Denn die mehrteiligen Kantaten Dieterich Buxtehudes, den der knapp 50 Jahre jüngere Johann Sebastian Bach sehr verehrte, bieten neben instrumentalen Einleitungen und Zwischenspielen sehr eindrucksvolle Chorpartien. Kräftig und sicher setzte der gemischte Chor nach dem sehr langsamen, getragenen Vorspiel, welches das Thema der Kantate noch einmal in schnellerem Tempo variierte, ein; in der folgenden Aria wurde es nochmals aufgenommen. Beim Arioso begannen die Männerstimmen, begleitet vom Cello von Annja Korsmeier, das an diesem Nachmittag einen wesentlichen Part spielte, da in einem kleinen Ensemble Cello, Kontrabass und Continuo (Truhenorgel) durch einen dunklen Bassgrund fast ein Orchestervolumen zustande bringen können. Im vierten Teil hatte die warme Sopranstimme von Stephanie Simon, die sonst auch in den Chorpartien mitsang, ihren ersten Auftritt, der Schlusschor schloss dann wieder zum Beginn auf. Ein schönes Stück und gut präsentiert. Ebenfalls ein Chorwerk war die zweite und titelgebende Kantate „Befiehl dem Engel, dass Er komm“, ein verhaltener, aber inniger Wechselgesang. Bei „Singet dem Herrn“ für Sopran, Geige, Cello und Continuo hatte der Chor eine Pause und ein kleines Kammerkonzert begann, das sich vorne um die Sängerin scharte. Michael Wieder eröffnete mit der Einleitung, und ganz rund und konzentriert folgten Cello und Continuo dann dem Sopran und seinen melodiösen Verzierungen. Auch die Chor-Kantate „Der Herr ist mit mir“ mit ihrem komplex aufgebauten Rhythmus und ihrem sehr schönen zweiten Thema mit einer Halleluja-Girlande am Schluss gelang sehr gut strukturiert.

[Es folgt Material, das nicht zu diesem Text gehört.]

/-! ### setHinge -/

section
variable (s : State) (n : Nat) (x : Hinge)
@[simp] theorem setHinge_mem : (setHinge s n x).mem = s.mem := rfl
@[simp] theorem setHinge_remap : (setHinge s n x).remap = s.remap := rfl
@[simp] theorem setHinge_promo : (setHinge s n x).promo = s.promo := rfl
@[simp] theorem setHinge_bands : (setHinge s n x).bands = s.bands := rfl
@[simp] theorem setHinge_teams : (setHinge s n x).teams = s.teams := rfl
@[simp] theorem setHinge_cores : (setHinge s n x).cores = s.cores := rfl
@[simp] theorem setHinge_clusters : (setHinge s n x).clusters = s.clusters := rfl
@[simp] theorem setHinge_contexts : (setHinge s n x).contexts = s.contexts := rfl
@[simp] theorem setHinge_launches : (setHinge s n x).launches = s.launches := rfl
@[simp] theorem setHinge_pending : (setHinge s n x).pending = s.pending := rfl
@[simp] theorem setHinge_matrix : (setHinge s n x).matrix = s.matrix := rfl
@[simp] theorem setHinge_triggers : (setHinge s n x).triggers = s.triggers := rfl
@[simp] theorem setHinge_seq : (setHinge s n x).seq = s.seq := rfl
@[simp] theorem setHinge_now : (setHinge s n x).now = s.now := rfl
@[simp] theorem setHinge_bootTime : (setHinge s n x).bootTime = s.bootTime := rfl
@[simp] theorem setHinge_tick : (setHinge s n x).tick = s.tick := rfl
@[simp] theorem setHinge_cur : (setHinge s n x).cur = s.cur := rfl
@[simp] theorem setHinge_faulted : (setHinge s n x).faulted = s.faulted := rfl
@[simp] theorem setHinge_early : (setHinge s n x).early = s.early := rfl
@[simp] theorem setHinge_walked : (setHinge s n x).walked = s.walked := rfl
@[simp] theorem setHinge_halved : (setHinge s n x).halved = s.halved := rfl
@[simp] theorem setHinge_seen : (setHinge s n x).seen = s.seen := rfl
@[simp] theorem setHinge_wpHits : (setHinge s n x).wpHits = s.wpHits := rfl
@[simp] theorem setHinge_lineCosts : (setHinge s n x).lineCosts = s.lineCosts := rfl
@[simp] theorem setHinge_agenda : (setHinge s n x).agenda = s.agenda := rfl
@[simp] theorem setHinge_sent : (setHinge s n x).sent = s.sent := rfl
@[simp] theorem setHinge_profileN : (setHinge s n x).profileN = s.profileN := rfl
@[simp] theorem setHinge_stepping : (setHinge s n x).stepping = s.stepping := rfl
@[simp] theorem setHinge_links : (setHinge s n x).links = s.links := rfl
@[simp] theorem setHinge_repair : (setHinge s n x).repair = s.repair := rfl
@[simp] theorem setHinge_apbase : (setHinge s n x).apbase = s.apbase := rfl
@[simp] theorem setHinge_bootStages : (setHinge s n x).bootStages = s.bootStages := rfl
@[simp] theorem setHinge_bootError : (setHinge s n x).bootError = s.bootError := rfl
@[simp] theorem setHinge_bootState : (setHinge s n x).bootState = s.bootState := rfl
@[simp] theorem setHinge_warmWanted : (setHinge s n x).warmWanted = s.warmWanted := rfl
@[simp] theorem setHinge_boot : (setHinge s n x).boot = s.boot := rfl
@[simp] theorem setHinge_plimit : (setHinge s n x).plimit = s.plimit := rfl
@[simp] theorem setHinge_hot : (setHinge s n x).hot = s.hot := rfl
@[simp] theorem setHinge_trigcnt : (setHinge s n x).trigcnt = s.trigcnt := rfl
@[simp] theorem setHinge_meas : (setHinge s n x).meas = s.meas := rfl
@[simp] theorem setHinge_mchain : (setHinge s n x).mchain = s.mchain := rfl
@[simp] theorem setHinge_attNonce : (setHinge s n x).attNonce = s.attNonce := rfl
@[simp] theorem setHinge_attGo : (setHinge s n x).attGo = s.attGo := rfl
@[simp] theorem setHinge_attRep : (setHinge s n x).attRep = s.attRep := rfl
@[simp] theorem setHinge_bootCount : (setHinge s n x).bootCount = s.bootCount := rfl
@[simp] theorem setHinge_msix : (setHinge s n x).msix = s.msix := rfl
@[simp] theorem setHinge_pba : (setHinge s n x).pba = s.pba := rfl
@[simp] theorem setHinge_picks : (setHinge s n x).picks = s.picks := rfl
end

/-! ### setCtx -/

section
variable (s : State) (n : Nat) (x : Context)
@[simp] theorem setCtx_mem : (setCtx s n x).mem = s.mem := rfl
@[simp] theorem setCtx_remap : (setCtx s n x).remap = s.remap := rfl
@[simp] theorem setCtx_promo : (setCtx s n x).promo = s.promo := rfl
@[simp] theorem setCtx_bands : (setCtx s n x).bands = s.bands := rfl
@[simp] theorem setCtx_teams : (setCtx s n x).teams = s.teams := rfl
@[simp] theorem setCtx_cores : (setCtx s n x).cores = s.cores := rfl
@[simp] theorem setCtx_clusters : (setCtx s n x).clusters = s.clusters := rfl
@[simp] theorem setCtx_hinges : (setCtx s n x).hinges = s.hinges := rfl
@[simp] theorem setCtx_launches : (setCtx s n x).launches = s.launches := rfl
@[simp] theorem setCtx_pending : (setCtx s n x).pending = s.pending := rfl
@[simp] theorem setCtx_matrix : (setCtx s n x).matrix = s.matrix := rfl
@[simp] theorem setCtx_triggers : (setCtx s n x).triggers = s.triggers := rfl
@[simp] theorem setCtx_seq : (setCtx s n x).seq = s.seq := rfl
@[simp] theorem setCtx_now : (setCtx s n x).now = s.now := rfl
@[simp] theorem setCtx_bootTime : (setCtx s n x).bootTime = s.bootTime := rfl
@[simp] theorem setCtx_tick : (setCtx s n x).tick = s.tick := rfl
@[simp] theorem setCtx_cur : (setCtx s n x).cur = s.cur := rfl
@[simp] theorem setCtx_faulted : (setCtx s n x).faulted = s.faulted := rfl
@[simp] theorem setCtx_early : (setCtx s n x).early = s.early := rfl
@[simp] theorem setCtx_walked : (setCtx s n x).walked = s.walked := rfl
@[simp] theorem setCtx_halved : (setCtx s n x).halved = s.halved := rfl
@[simp] theorem setCtx_seen : (setCtx s n x).seen = s.seen := rfl
@[simp] theorem setCtx_wpHits : (setCtx s n x).wpHits = s.wpHits := rfl
@[simp] theorem setCtx_lineCosts : (setCtx s n x).lineCosts = s.lineCosts := rfl
@[simp] theorem setCtx_agenda : (setCtx s n x).agenda = s.agenda := rfl
@[simp] theorem setCtx_sent : (setCtx s n x).sent = s.sent := rfl
@[simp] theorem setCtx_profileN : (setCtx s n x).profileN = s.profileN := rfl
@[simp] theorem setCtx_stepping : (setCtx s n x).stepping = s.stepping := rfl
@[simp] theorem setCtx_links : (setCtx s n x).links = s.links := rfl
@[simp] theorem setCtx_repair : (setCtx s n x).repair = s.repair := rfl
@[simp] theorem setCtx_apbase : (setCtx s n x).apbase = s.apbase := rfl
@[simp] theorem setCtx_bootStages : (setCtx s n x).bootStages = s.bootStages := rfl
@[simp] theorem setCtx_bootError : (setCtx s n x).bootError = s.bootError := rfl
@[simp] theorem setCtx_bootState : (setCtx s n x).bootState = s.bootState := rfl
@[simp] theorem setCtx_warmWanted : (setCtx s n x).warmWanted = s.warmWanted := rfl
@[simp] theorem setCtx_boot : (setCtx s n x).boot = s.boot := rfl
@[simp] theorem setCtx_plimit : (setCtx s n x).plimit = s.plimit := rfl
@[simp] theorem setCtx_hot : (setCtx s n x).hot = s.hot := rfl
@[simp] theorem setCtx_trigcnt : (setCtx s n x).trigcnt = s.trigcnt := rfl
@[simp] theorem setCtx_meas : (setCtx s n x).meas = s.meas := rfl
@[simp] theorem setCtx_mchain : (setCtx s n x).mchain = s.mchain := rfl
@[simp] theorem setCtx_attNonce : (setCtx s n x).attNonce = s.attNonce := rfl
@[simp] theorem setCtx_attGo : (setCtx s n x).attGo = s.attGo := rfl
@[simp] theorem setCtx_attRep : (setCtx s n x).attRep = s.attRep := rfl
@[simp] theorem setCtx_bootCount : (setCtx s n x).bootCount = s.bootCount := rfl
@[simp] theorem setCtx_msix : (setCtx s n x).msix = s.msix := rfl
@[simp] theorem setCtx_pba : (setCtx s n x).pba = s.pba := rfl
@[simp] theorem setCtx_picks : (setCtx s n x).picks = s.picks := rfl
end

/-! ### setBand -/

section
variable (s : State) (k : Nat) (x : Band)
@[simp] theorem setBand_mem : (setBand s k x).mem = s.mem := rfl
@[simp] theorem setBand_remap : (setBand s k x).remap = s.remap := rfl
@[simp] theorem setBand_promo : (setBand s k x).promo = s.promo := rfl
@[simp] theorem setBand_teams : (setBand s k x).teams = s.teams := rfl
@[simp] theorem setBand_cores : (setBand s k x).cores = s.cores := rfl
@[simp] theorem setBand_clusters : (setBand s k x).clusters = s.clusters := rfl
@[simp] theorem setBand_hinges : (setBand s k x).hinges = s.hinges := rfl
@[simp] theorem setBand_contexts : (setBand s k x).contexts = s.contexts := rfl
@[simp] theorem setBand_launches : (setBand s k x).launches = s.launches := rfl
@[simp] theorem setBand_pending : (setBand s k x).pending = s.pending := rfl
@[simp] theorem setBand_matrix : (setBand s k x).matrix = s.matrix := rfl
@[simp] theorem setBand_triggers : (setBand s k x).triggers = s.triggers := rfl
@[simp] theorem setBand_seq : (setBand s k x).seq = s.seq := rfl
@[simp] theorem setBand_now : (setBand s k x).now = s.now := rfl
@[simp] theorem setBand_bootTime : (setBand s k x).bootTime = s.bootTime := rfl
@[simp] theorem setBand_tick : (setBand s k x).tick = s.tick := rfl
@[simp] theorem setBand_cur : (setBand s k x).cur = s.cur := rfl
@[simp] theorem setBand_faulted : (setBand s k x).faulted = s.faulted := rfl
@[simp] theorem setBand_early : (setBand s k x).early = s.early := rfl
@[simp] theorem setBand_walked : (setBand s k x).walked = s.walked := rfl
@[simp] theorem setBand_halved : (setBand s k x).halved = s.halved := rfl
@[simp] theorem setBand_seen : (setBand s k x).seen = s.seen := rfl
@[simp] theorem setBand_wpHits : (setBand s k x).wpHits = s.wpHits := rfl
@[simp] theorem setBand_lineCosts : (setBand s k x).lineCosts = s.lineCosts := rfl
@[simp] theorem setBand_agenda : (setBand s k x).agenda = s.agenda := rfl
@[simp] theorem setBand_sent : (setBand s k x).sent = s.sent := rfl
@[simp] theorem setBand_profileN : (setBand s k x).profileN = s.profileN := rfl
@[simp] theorem setBand_stepping : (setBand s k x).stepping = s.stepping := rfl
@[simp] theorem setBand_links : (setBand s k x).links = s.links := rfl
@[simp] theorem setBand_repair : (setBand s k x).repair = s.repair := rfl
@[simp] theorem setBand_apbase : (setBand s k x).apbase = s.apbase := rfl
@[simp] theorem setBand_bootStages : (setBand s k x).bootStages = s.bootStages := rfl
@[simp] theorem setBand_bootError : (setBand s k x).bootError = s.bootError := rfl
@[simp] theorem setBand_bootState : (setBand s k x).bootState = s.bootState := rfl
@[simp] theorem setBand_warmWanted : (setBand s k x).warmWanted = s.warmWanted := rfl
@[simp] theorem setBand_boot : (setBand s k x).boot = s.boot := rfl
@[simp] theorem setBand_plimit : (setBand s k x).plimit = s.plimit := rfl
@[simp] theorem setBand_hot : (setBand s k x).hot = s.hot := rfl
@[simp] theorem setBand_trigcnt : (setBand s k x).trigcnt = s.trigcnt := rfl
@[simp] theorem setBand_meas : (setBand s k x).meas = s.meas := rfl
@[simp] theorem setBand_mchain : (setBand s k x).mchain = s.mchain := rfl
@[simp] theorem setBand_attNonce : (setBand s k x).attNonce = s.attNonce := rfl
@[simp] theorem setBand_attGo : (setBand s k x).attGo = s.attGo := rfl
@[simp] theorem setBand_attRep : (setBand s k x).attRep = s.attRep := rfl
@[simp] theorem setBand_bootCount : (setBand s k x).bootCount = s.bootCount := rfl
@[simp] theorem setBand_msix : (setBand s k x).msix = s.msix := rfl
@[simp] theorem setBand_pba : (setBand s k x).pba = s.pba := rfl
@[simp] theorem setBand_picks : (setBand s k x).picks = s.picks := rfl
end

/-! ### setTeam -/

section
variable (s : State) (k : Nat) (x : Team)
@[simp] theorem setTeam_mem : (setTeam s k x).mem = s.mem := rfl
@[simp] theorem setTeam_remap : (setTeam s k x).remap = s.remap := rfl
@[simp] theorem setTeam_promo : (setTeam s k x).promo = s.promo := rfl
@[simp] theorem setTeam_bands : (setTeam s k x).bands = s.bands := rfl
@[simp] theorem setTeam_cores : (setTeam s k x).cores = s.cores := rfl
@[simp] theorem setTeam_clusters : (setTeam s k x).clusters = s.clusters := rfl
@[simp] theorem setTeam_hinges : (setTeam s k x).hinges = s.hinges := rfl
@[simp] theorem setTeam_contexts : (setTeam s k x).contexts = s.contexts := rfl
@[simp] theorem setTeam_launches : (setTeam s k x).launches = s.launches := rfl
@[simp] theorem setTeam_pending : (setTeam s k x).pending = s.pending := rfl
@[simp] theorem setTeam_matrix : (setTeam s k x).matrix = s.matrix := rfl
@[simp] theorem setTeam_triggers : (setTeam s k x).triggers = s.triggers := rfl
@[simp] theorem setTeam_seq : (setTeam s k x).seq = s.seq := rfl
@[simp] theorem setTeam_now : (setTeam s k x).now = s.now := rfl
@[simp] theorem setTeam_bootTime : (setTeam s k x).bootTime = s.bootTime := rfl
@[simp] theorem setTeam_tick : (setTeam s k x).tick = s.tick := rfl
@[simp] theorem setTeam_cur : (setTeam s k x).cur = s.cur := rfl
@[simp] theorem setTeam_faulted : (setTeam s k x).faulted = s.faulted := rfl
@[simp] theorem setTeam_early : (setTeam s k x).early = s.early := rfl
@[simp] theorem setTeam_walked : (setTeam s k x).walked = s.walked := rfl
@[simp] theorem setTeam_halved : (setTeam s k x).halved = s.halved := rfl
@[simp] theorem setTeam_seen : (setTeam s k x).seen = s.seen := rfl
@[simp] theorem setTeam_wpHits : (setTeam s k x).wpHits = s.wpHits := rfl
@[simp] theorem setTeam_lineCosts : (setTeam s k x).lineCosts = s.lineCosts := rfl
@[simp] theorem setTeam_agenda : (setTeam s k x).agenda = s.agenda := rfl
@[simp] theorem setTeam_sent : (setTeam s k x).sent = s.sent := rfl
@[simp] theorem setTeam_profileN : (setTeam s k x).profileN = s.profileN := rfl
@[simp] theorem setTeam_stepping : (setTeam s k x).stepping = s.stepping := rfl
@[simp] theorem setTeam_links : (setTeam s k x).links = s.links := rfl
@[simp] theorem setTeam_repair : (setTeam s k x).repair = s.repair := rfl
@[simp] theorem setTeam_apbase : (setTeam s k x).apbase = s.apbase := rfl
@[simp] theorem setTeam_bootStages : (setTeam s k x).bootStages = s.bootStages := rfl
@[simp] theorem setTeam_bootError : (setTeam s k x).bootError = s.bootError := rfl
@[simp] theorem setTeam_bootState : (setTeam s k x).bootState = s.bootState := rfl
@[simp] theorem setTeam_warmWanted : (setTeam s k x).warmWanted = s.warmWanted := rfl
@[simp] theorem setTeam_boot : (setTeam s k x).boot = s.boot := rfl
@[simp] theorem setTeam_plimit : (setTeam s k x).plimit = s.plimit := rfl
@[simp] theorem setTeam_hot : (setTeam s k x).hot = s.hot := rfl
@[simp] theorem setTeam_trigcnt : (setTeam s k x).trigcnt = s.trigcnt := rfl
@[simp] theorem setTeam_meas : (setTeam s k x).meas = s.meas := rfl
@[simp] theorem setTeam_mchain : (setTeam s k x).mchain = s.mchain := rfl
@[simp] theorem setTeam_attNonce : (setTeam s k x).attNonce = s.attNonce := rfl
@[simp] theorem setTeam_attGo : (setTeam s k x).attGo = s.attGo := rfl
@[simp] theorem setTeam_attRep : (setTeam s k x).attRep = s.attRep := rfl
@[simp] theorem setTeam_bootCount : (setTeam s k x).bootCount = s.bootCount := rfl
@[simp] theorem setTeam_msix : (setTeam s k x).msix = s.msix := rfl
@[simp] theorem setTeam_pba : (setTeam s k x).pba = s.pba := rfl
@[simp] theorem setTeam_picks : (setTeam s k x).picks = s.picks := rfl
end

Nun kam der Zeitsprung in das 19. Jahrhundert und zu Mendelssohns „Wer nur den lieben Gott läßt walten“ von 1829 - wer kennt wohl dieses Lied nicht? In kräftigen und klaren gesanglichen Linien entwickelte sich die Musik, im zweiten Teil trat wieder ein Sopransolo zum Orchester und im dritten Teil zitiert Mendelssohn – der Wiederentdecker Bachs - eine Fugenform. Das passte wunderbar zur vorherigen frühbarocken Musik und schloss sich trotz der einhundert Jahre Abstand zu einem einzigen Sinngehalt geistlicher Musik zusammen.

Ein anspruchsvolles und gut gelungenes Konzert, perfekt vorbereitet und sehr schön ausgeführt, für das sich Publikum mit viel Applaus bedankte.